── DATA FOR THIS EXERCISE
-- ==== Sys2Proof/Laws/MovesMonitor.lean ====
section
/-!
SUPPORT. What the operations of Machine/Monitor.lean may change, one lemma each (Laws/Reach.lean).
-/
namespace Sys2Proof.Machine

set_option linter.unusedTactic false
set_option linter.unreachableTactic false

variable {P : Key → Bool} {Q : Part → Bool} {s0 s : State}

theorem State.filtGd_reach {d : Nat} {f : Nat} (hs : Reach P Q s0 s) (h1 : ∀ i, P ⟨.mon .fGd, d, i⟩) :
    Reach P Q s0 (State.filtGd s d f) := by
  unfold State.filtGd
  repeat' with_reducible first | assumption | apply State.set_reach | (intros; show P _ = true; apply_assumption) | split | dsimp only | intro _

theorem State.seqStart_reach {d : Nat} (hs : Reach P Q s0 s) (h1 : ∀ i, P ⟨.mon .seqState, d, i⟩) (h2 : ∀ i, P ⟨.mon .seqRep, d, i⟩) (h3 : ∀ i, P ⟨.mon .seqPos, d, i⟩) (h4 : ∀ i, P ⟨.mon .lapUs, d, i⟩) (h5 : ∀ i, P ⟨.mon .fGd, d, i⟩) :
    Reach P Q s0 (State.seqStart s d) := by
  unfold State.seqStart
  repeat' with_reducible first | assumption | apply State.set_reach | apply State.each_reach | apply State.filtGd_reach | (intros; show P _ = true; apply_assumption) | split | dsimp only | intro _

theorem State.seqFollow_reach {d : Nat} (hs : Reach P Q s0 s) (h1 : ∀ i, P ⟨.mon .seqState, d, i⟩) (h2 : ∀ i, P ⟨.mon .seqRep, d, i⟩) (h3 : ∀ i, P ⟨.mon .seqPos, d, i⟩) (h4 : ∀ i, P ⟨.mon .lapUs, d, i⟩) (h5 : ∀ i, P ⟨.mon .fGd, d, i⟩) :
    Reach P Q s0 (State.seqFollow s d) := by
  unfold State.seqFollow
  repeat' with_reducible first | assumption | apply State.seqStart_reach | (intros; show P _ = true; apply_assumption) | split | dsimp only | intro _

theorem State.filtReset_reach {d : Nat} {f : Nat} (hs : Reach P Q s0 s) (h1 : ∀ i, P ⟨.mon .fDel, d, i⟩) (h2 : ∀ i, P ⟨.mon .fAcc, d, i⟩) (h3 : ∀ i, P ⟨.mon .fValid, d, i⟩) (h4 : ∀ i, P ⟨.mon .fSub, d, i⟩) (h5 : ∀ i, P ⟨.mon .fOuts, d, i⟩) (h6 : ∀ i, P ⟨.mon .fPhase, d, i⟩) (h7 : ∀ i, P ⟨.mon .fGd, d, i⟩) (h8 : ∀ i, P ⟨.mon .fSeed, d, i⟩) :
    Reach P Q s0 (State.filtReset s d f) := by
  unfold State.filtReset
  repeat' with_reducible first | assumption | apply State.each_reach | apply State.set_reach | apply State.filtGd_reach | (intros; show P _ = true; apply_assumption) | split | dsimp only | intro _

theorem State.filtSync_reach {d : Nat} (hs : Reach P Q s0 s) (h1 : ∀ i, P ⟨.mon .fDel, d, i⟩) (h2 : ∀ i, P ⟨.mon .fAcc, d, i⟩) (h3 : ∀ i, P ⟨.mon .fValid, d, i⟩) (h4 : ∀ i, P ⟨.mon .fSub, d, i⟩) (h5 : ∀ i, P ⟨.mon .fOuts, d, i⟩) (h6 : ∀ i, P ⟨.mon .fPhase, d, i⟩) (h7 : ∀ i, P ⟨.mon .fGd, d, i⟩) (h8 : ∀ i, P ⟨.mon .fSeed, d, i⟩) :
    Reach P Q s0 (State.filtSync s d) := by
  unfold State.filtSync
  repeat' with_reducible first | assumption | apply State.each_reach | apply State.filtReset_reach | (intros; show P _ = true; apply_assumption) | split | dsimp only | intro _

theorem State.sysCalStart_reach (hs : Reach P Q s0 s) (h1 : ∀ i, P ⟨.cal .sysMask, 0, i⟩) (h2 : ∀ i, P ⟨.cal .sysBusy, 0, i⟩) (h3 : ∀ d i, P ⟨.mon .seqState, d, i⟩) :
    Reach P Q s0 (State.sysCalStart s) := by
  unfold State.sysCalStart
  repeat' with_reducible first | assumption | apply State.each_reach | apply State.set_reach | (intros; show P _ = true; apply_assumption) | split | dsimp only | intro _

theorem State.seqApply_reach {d : Nat} (hs : Reach P Q s0 s) (h1 : ∀ i, P ⟨.sys .winBusy, d, i⟩) (h2 : ∀ i, P ⟨.winDirty .monSeq, d, i⟩) (h3 : ∀ a i, P ⟨Cell.mask a, d, i⟩) (h4 : ∀ i, P ⟨.win .monSeq, d, i⟩) (h5 : ∀ i, P ⟨.mon .fDel, d, i⟩) (h6 : ∀ i, P ⟨.mon .fAcc, d, i⟩) (h7 : ∀ i, P ⟨.mon .fValid, d, i⟩) (h8 : ∀ i, P ⟨.mon .fSub, d, i⟩) (h9 : ∀ i, P ⟨.mon .fOuts, d, i⟩) (h10 : ∀ i, P ⟨.mon .fPhase, d, i⟩) (h11 : ∀ i, P ⟨.mon .fGd, d, i⟩) (h12 : ∀ i, P ⟨.mon .fSeed, d, i⟩) :
    Reach P Q s0 (State.seqApply s d) := by
  unfold State.seqApply
  repeat' with_reducible first | assumption | apply State.applyWin_reach | apply State.each_reach | apply State.filtReset_reach | (intros; show P _ = true; apply_assumption) | split | dsimp only | intro _

theorem State.filtInteg_reach {d : Nat} {f : Nat} {x : Int} (hs : Reach P Q s0 s) (h1 : ∀ i, P ⟨.mon .fAcc, d, i⟩) :
    Reach P Q s0 (State.filtInteg s d f x).1 := by
  unfold State.filtInteg
  exact pairFold_reach hs fun x a hx => State.set_reach hx (h1 _)

theorem State.filtComb_reach {d : Nat} {f : Nat} {x : Int} (hs : Reach P Q s0 s) (h1 : ∀ i, P ⟨.mon .fDel, d, i⟩) :
    Reach P Q s0 (State.filtComb s d f x).1 := by
  unfold State.filtComb
  exact pairFold_reach hs fun x a hx => State.set_reach hx (h1 _)

theorem State.filtDc_reach {d : Nat} {f : Nat} {x : Int} {valid : Bool} (hs : Reach P Q s0 s) (h1 : ∀ i, P ⟨.mon .fSeed, d, i⟩) (h2 : ∀ i, P ⟨.mon .fMean, d, i⟩) :
    Reach P Q s0 (State.filtDc s d f x valid).1 := by
  unfold State.filtDc
  repeat' with_reducible first | assumption | apply State.set_reach | apply State.setI_reach | (intros; show P _ = true; apply_assumption) | split | dsimp only | intro _

theorem State.filtOutput_reach {d : Nat} {f : Nat} {x : Int} (hs : Reach P Q s0 s) (h1 : ∀ i, P ⟨.mon .fDel, d, i⟩) (h2 : ∀ i, P ⟨.mon .fSeed, d, i⟩) (h3 : ∀ i, P ⟨.mon .fMean, d, i⟩) (h4 : ∀ i, P ⟨.mon .fOuts, d, i⟩) (h5 : ∀ i, P ⟨.mon .fCount, d, i⟩) (h6 : ∀ i, P ⟨.mon .fTaint, d, i⟩) (h7 : ∀ i, P ⟨.mon .fValid, d, i⟩) (h8 : ∀ i, P ⟨.mon .fOut, d, i⟩) :
    Reach P Q s0 (State.filtOutput s d f x) := by
  unfold State.filtOutput
  repeat' with_reducible first | assumption | apply State.filtComb_reach | apply State.filtDc_reach | apply State.set_reach | apply State.setB_reach | (intros; show P _ = true; apply_assumption) | split | dsimp only | intro _

theorem State.filtInput_reach {d : Nat} {f : Nat} {x : Int} {sub : Bool} (hs : Reach P Q s0 s) (h1 : ∀ i, P ⟨.mon .fSub, d, i⟩) (h2 : ∀ i, P ⟨.mon .fAcc, d, i⟩) (h3 : ∀ i, P ⟨.mon .fDel, d, i⟩) (h4 : ∀ i, P ⟨.mon .fSeed, d, i⟩) (h5 : ∀ i, P ⟨.mon .fMean, d, i⟩) (h6 : ∀ i, P ⟨.mon .fOuts, d, i⟩) (h7 : ∀ i, P ⟨.mon .fCount, d, i⟩) (h8 : ∀ i, P ⟨.mon .fTaint, d, i⟩) (h9 : ∀ i, P ⟨.mon .fValid, d, i⟩) (h10 : ∀ i, P ⟨.mon .fOut, d, i⟩) (h11 : ∀ i, P ⟨.mon .fPhase, d, i⟩) :
    Reach P Q s0 (State.filtInput s d f x sub) := by
  unfold State.filtInput
  repeat' with_reducible first | assumption | apply State.set_reach | apply State.filtInteg_reach | apply State.filtOutput_reach | (intros; show P _ = true; apply_assumption) | split | dsimp only | intro _

theorem State.sysCalSlot_reach {m : Sys2Proof.SysMeas} (hs : Reach P Q s0 s) (h1 : ∀ i, P ⟨.cal .sysResult, m.slot, i⟩) (h2 : ∀ i, P ⟨.mon .uncal, m.slot, i⟩) (h3 : ∀ i, P ⟨.cal .nSysCount, 0, i⟩) (h4 : ∀ i, P ⟨.cal .sysTimeNs, m.slot, i⟩) (h5 : ∀ i, P ⟨.cal .sysTimeS, m.slot, i⟩) (h6 : ∀ i, P ⟨.cal .sysValid, m.slot, i⟩) (h7 : ∀ i, P ⟨.cal .sysOfs, m.slot, i⟩) (h8 : ∀ i, P ⟨.cal .sysGain, m.slot, i⟩) (h9 : ∀ i, P ⟨.sticky .calSyscalFail, 0, i⟩) (h10 : ∀ i, P ⟨.cal .nSysReject, 0, i⟩) (h11 : ∀ i, P ⟨.mon .fSub, m.slot, i⟩) (h12 : ∀ i, P ⟨.mon .fAcc, m.slot, i⟩) (h13 : ∀ i, P ⟨.mon .fDel, m.slot, i⟩) (h14 : ∀ i, P ⟨.mon .fSeed, m.slot, i⟩) (h15 : ∀ i, P ⟨.mon .fMean, m.slot, i⟩) (h16 : ∀ i, P ⟨.mon .fOuts, m.slot, i⟩) (h17 : ∀ i, P ⟨.mon .fCount, m.slot, i⟩) (h18 : ∀ i, P ⟨.mon .fTaint, m.slot, i⟩) (h19 : ∀ i, P ⟨.mon .fValid, m.slot, i⟩) (h20 : ∀ i, P ⟨.mon .fOut, m.slot, i⟩) (h21 : ∀ i, P ⟨.mon .fPhase, m.slot, i⟩) (h22 : ∀ i, P ⟨.mon .seqState, m.slot, i⟩) (h23 : ∀ i, P ⟨.mon .seqRep, m.slot, i⟩) (h24 : ∀ i, P ⟨.mon .seqPos, m.slot, i⟩) (h25 : ∀ i, P ⟨.mon .lapUs, m.slot, i⟩) (h26 : ∀ i, P ⟨.mon .fGd, m.slot, i⟩) (qreports : Q .reports) :
    Reach P Q s0 (State.sysCalSlot s m) := by
  unfold State.sysCalSlot
  repeat' with_reducible first | assumption | apply State.set_reach | apply State.inc_reach | apply State.eventAt_reach | apply State.each_reach | apply State.filtInput_reach | apply State.seqStart_reach | (intros; show P _ = true; apply_assumption) | split | dsimp only | intro _

theorem State.seqNext_reach {d : Nat} (hs : Reach P Q s0 s) (h1 : ∀ i, P ⟨.mon .seqRep, d, i⟩) (h2 : ∀ i, P ⟨.mon .seqPos, d, i⟩) :
    Reach P Q s0 (State.seqNext s d) := by
  unfold State.seqNext
  repeat' with_reducible first | assumption | apply State.set_reach | (intros; show P _ = true; apply_assumption) | split | dsimp only | intro _

theorem execMonConversion_reach {d : Nat} {v : Int} (hs : Reach P Q s0 s) (hsum : ∀ k, k.cell.summary → P k) (h11 : ∀ i, P ⟨.mon .nSettle, d, i⟩) (h12 : ∀ i, P ⟨.mon .nOvr, d, i⟩) (h13 : ∀ i, P ⟨.mon .nConv, d, i⟩) (h14 : ∀ i, P ⟨.mon .settle, d, i⟩) (h15 : ∀ i, P ⟨.mon .chUv, d, i⟩) (h16 : ∀ i, P ⟨.mon .chCode, d, i⟩) (h17 : ∀ i, P ⟨.mon .chSeq, d, i⟩) (h18 : ∀ i, P ⟨.mon .chTag, d, i⟩) (h19 : ∀ i, P ⟨.mon .seqRep, d, i⟩) (h20 : ∀ i, P ⟨.mon .seqPos, d, i⟩) (h21 : ∀ i, P ⟨.sticky .monOvr, d, i⟩) (h22 : ∀ i, P ⟨.live .monOvr, d, i⟩) (h23 : ∀ i, P ⟨.mon .lastOk, d, i⟩) (h24 : ∀ i, P ⟨.mon .fSub, d, i⟩) (h25 : ∀ i, P ⟨.mon .fAcc, d, i⟩) (h26 : ∀ i, P ⟨.mon .fDel, d, i⟩) (h27 : ∀ i, P ⟨.mon .fSeed, d, i⟩) (h28 : ∀ i, P ⟨.mon .fMean, d, i⟩) (h29 : ∀ i, P ⟨.mon .fOuts, d, i⟩) (h30 : ∀ i, P ⟨.mon .fCount, d, i⟩) (h31 : ∀ i, P ⟨.mon .fTaint, d, i⟩) (h32 : ∀ i, P ⟨.mon .fValid, d, i⟩) (h33 : ∀ i, P ⟨.mon .fOut, d, i⟩) (h34 : ∀ i, P ⟨.mon .fPhase, d, i⟩) (qreports : Q .reports) :
    ∃ t, execMonConversion d v s = .next t ∧ Reach P Q s0 t := by
  unfold execMonConversion
  repeat' with_reducible first | assumption | apply finishIf_reach | apply State.incIf_reach | apply State.inc_reach | apply State.set_reach | apply State.seqNext_reach | apply State.cond_reach | apply State.setI_reach | apply State.each_reach | apply State.filtInput_reach | (intros; show P _ = true; first | exact hsum _ rfl | (clear hsum; apply_assumption)) | split | dsimp only | intro _

theorem execMonLapEnd_reach {d : Nat} (hs : Reach P Q s0 s) (hsum : ∀ k, k.cell.summary → P k) (h11 : ∀ i, P ⟨.mon .seqState, d, i⟩) (h12 : ∀ i, P ⟨.mon .seqRep, d, i⟩) (h13 : ∀ i, P ⟨.mon .seqPos, d, i⟩) (h14 : ∀ i, P ⟨.mon .lapUs, d, i⟩) (h15 : ∀ i, P ⟨.mon .fGd, d, i⟩) (h16 : ∀ i, P ⟨.sys .winBusy, d, i⟩) (h17 : ∀ i, P ⟨.winDirty .monSeq, d, i⟩) (h18 : ∀ a i, P ⟨Cell.mask a, d, i⟩) (h19 : ∀ i, P ⟨.win .monSeq, d, i⟩) (h20 : ∀ i, P ⟨.mon .fDel, d, i⟩) (h21 : ∀ i, P ⟨.mon .fAcc, d, i⟩) (h22 : ∀ i, P ⟨.mon .fValid, d, i⟩) (h23 : ∀ i, P ⟨.mon .fSub, d, i⟩) (h24 : ∀ i, P ⟨.mon .fOuts, d, i⟩) (h25 : ∀ i, P ⟨.mon .fPhase, d, i⟩) (h26 : ∀ i, P ⟨.mon .fSeed, d, i⟩) (qreports : Q .reports) :
    ∃ t, execMonLapEnd d s = .next t ∧ Reach P Q s0 t := by
  unfold execMonLapEnd
  repeat' with_reducible first | assumption | apply finishIf_reach | apply State.seqStart_reach | apply State.seqApply_reach | (intros; show P _ = true; first | exact hsum _ rfl | (clear hsum; apply_assumption)) | split | dsimp only | intro _

theorem execFilterSync_reach {d : Nat} (hs : Reach P Q s0 s) (hsum : ∀ k, k.cell.summary → P k) (h11 : ∀ i, P ⟨.mon .fDel, d, i⟩) (h12 : ∀ i, P ⟨.mon .fAcc, d, i⟩) (h13 : ∀ i, P ⟨.mon .fValid, d, i⟩) (h14 : ∀ i, P ⟨.mon .fSub, d, i⟩) (h15 : ∀ i, P ⟨.mon .fOuts, d, i⟩) (h16 : ∀ i, P ⟨.mon .fPhase, d, i⟩) (h17 : ∀ i, P ⟨.mon .fGd, d, i⟩) (h18 : ∀ i, P ⟨.mon .fSeed, d, i⟩) (qreports : Q .reports) :
    ∃ t, execFilterSync d s = .next t ∧ Reach P Q s0 t := by
  unfold execFilterSync
  repeat' with_reducible first | assumption | apply finishIf_reach | apply State.filtSync_reach | (intros; show P _ = true; first | exact hsum _ rfl | (clear hsum; apply_assumption)) | split | dsimp only | intro _

theorem execSyscalStart_reach (hs : Reach P Q s0 s) (hsum : ∀ k, k.cell.summary → P k) (h11 : ∀ i, P ⟨.cal .sysMask, 0, i⟩) (h12 : ∀ i, P ⟨.cal .sysBusy, 0, i⟩) (h13 : ∀ d i, P ⟨.mon .seqState, d, i⟩) (qreports : Q .reports) :
    ∃ t, execSyscalStart s = .next t ∧ Reach P Q s0 t := by
  unfold execSyscalStart
  repeat' with_reducible first | assumption | apply finishIf_reach | apply State.sysCalStart_reach | (intros; show P _ = true; first | exact hsum _ rfl | (clear hsum; apply_assumption)) | split | dsimp only | intro _

theorem execSyscalDone_reach {meas : List Sys2Proof.SysMeas} (hs : Reach P Q s0 s) (hsum : ∀ k, k.cell.summary → P k) (h11 : ∀ i, P ⟨.cal .sysMask, 0, i⟩) (h12 : ∀ i, P ⟨.cal .sysBusy, 0, i⟩) (h13 : ∀ d i, P ⟨.cal .sysResult, d, i⟩) (h14 : ∀ d i, P ⟨.mon .uncal, d, i⟩) (h15 : ∀ i, P ⟨.cal .nSysCount, 0, i⟩) (h16 : ∀ d i, P ⟨.cal .sysTimeNs, d, i⟩) (h17 : ∀ d i, P ⟨.cal .sysTimeS, d, i⟩) (h18 : ∀ d i, P ⟨.cal .sysValid, d, i⟩) (h19 : ∀ d i, P ⟨.cal .sysOfs, d, i⟩) (h20 : ∀ d i, P ⟨.cal .sysGain, d, i⟩) (h21 : ∀ i, P ⟨.sticky .calSyscalFail, 0, i⟩) (h22 : ∀ i, P ⟨.cal .nSysReject, 0, i⟩) (h23 : ∀ d i, P ⟨.mon .fSub, d, i⟩) (h24 : ∀ d i, P ⟨.mon .fAcc, d, i⟩) (h25 : ∀ d i, P ⟨.mon .fDel, d, i⟩) (h26 : ∀ d i, P ⟨.mon .fSeed, d, i⟩) (h27 : ∀ d i, P ⟨.mon .fMean, d, i⟩) (h28 : ∀ d i, P ⟨.mon .fOuts, d, i⟩) (h29 : ∀ d i, P ⟨.mon .fCount, d, i⟩) (h30 : ∀ d i, P ⟨.mon .fTaint, d, i⟩) (h31 : ∀ d i, P ⟨.mon .fValid, d, i⟩) (h32 : ∀ d i, P ⟨.mon .fOut, d, i⟩) (h33 : ∀ d i, P ⟨.mon .fPhase, d, i⟩) (h34 : ∀ d i, P ⟨.mon .seqState, d, i⟩) (h35 : ∀ d i, P ⟨.mon .seqRep, d, i⟩) (h36 : ∀ d i, P ⟨.mon .seqPos, d, i⟩) (h37 : ∀ d i, P ⟨.mon .lapUs, d, i⟩) (h38 : ∀ d i, P ⟨.mon .fGd, d, i⟩) (qreports : Q .reports) :
    ∃ t, execSyscalDone meas s = .next t ∧ Reach P Q s0 t := by
  unfold execSyscalDone
  repeat' with_reducible first | assumption | apply finishIf_reach | apply State.set_reach | apply State.each_reach | apply State.sysCalSlot_reach | apply State.seqStart_reach | (intros; show P _ = true; first | exact hsum _ rfl | (clear hsum; apply_assumption)) | split | dsimp only | intro _

end Sys2Proof.Machine
end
────
_WORK INSTRUCTION_.
Look above for the line containing "unfold State.seqApply" and the line containing "unfold State.filtComb". Transcribe both, with the lines between them, exactly.

_RESPONSE AREA_.
  unfold State.seqApply
  repeat' with_reducible first | assumption | apply State.applyWin_reach | apply State.each_reach | apply State.filtReset_reach | (intros; show P _ = true; apply_assumption) | split | dsimp only | intro _

theorem State.filtInteg_reach {d : Nat} {f : Nat} {x : Int} (hs : Reach P Q s0 s) (h1 : ∀ i, P ⟨.mon .fAcc, d, i⟩) :
    Reach P Q s0 (State.filtInteg s d f x).1 := by
  unfold State.filtInteg
  exact pairFold_reach hs fun x a hx => State.set_reach hx (h1 _)

theorem State.filtComb_reach {d : Nat} {f : Nat} {x : Int} (hs : Reach P Q s0 s) (h1 : ∀ i, P ⟨.mon .fDel, d, i⟩) :
    Reach P Q s0 (State.filtComb s d f x).1 := by
  unfold State.filtComb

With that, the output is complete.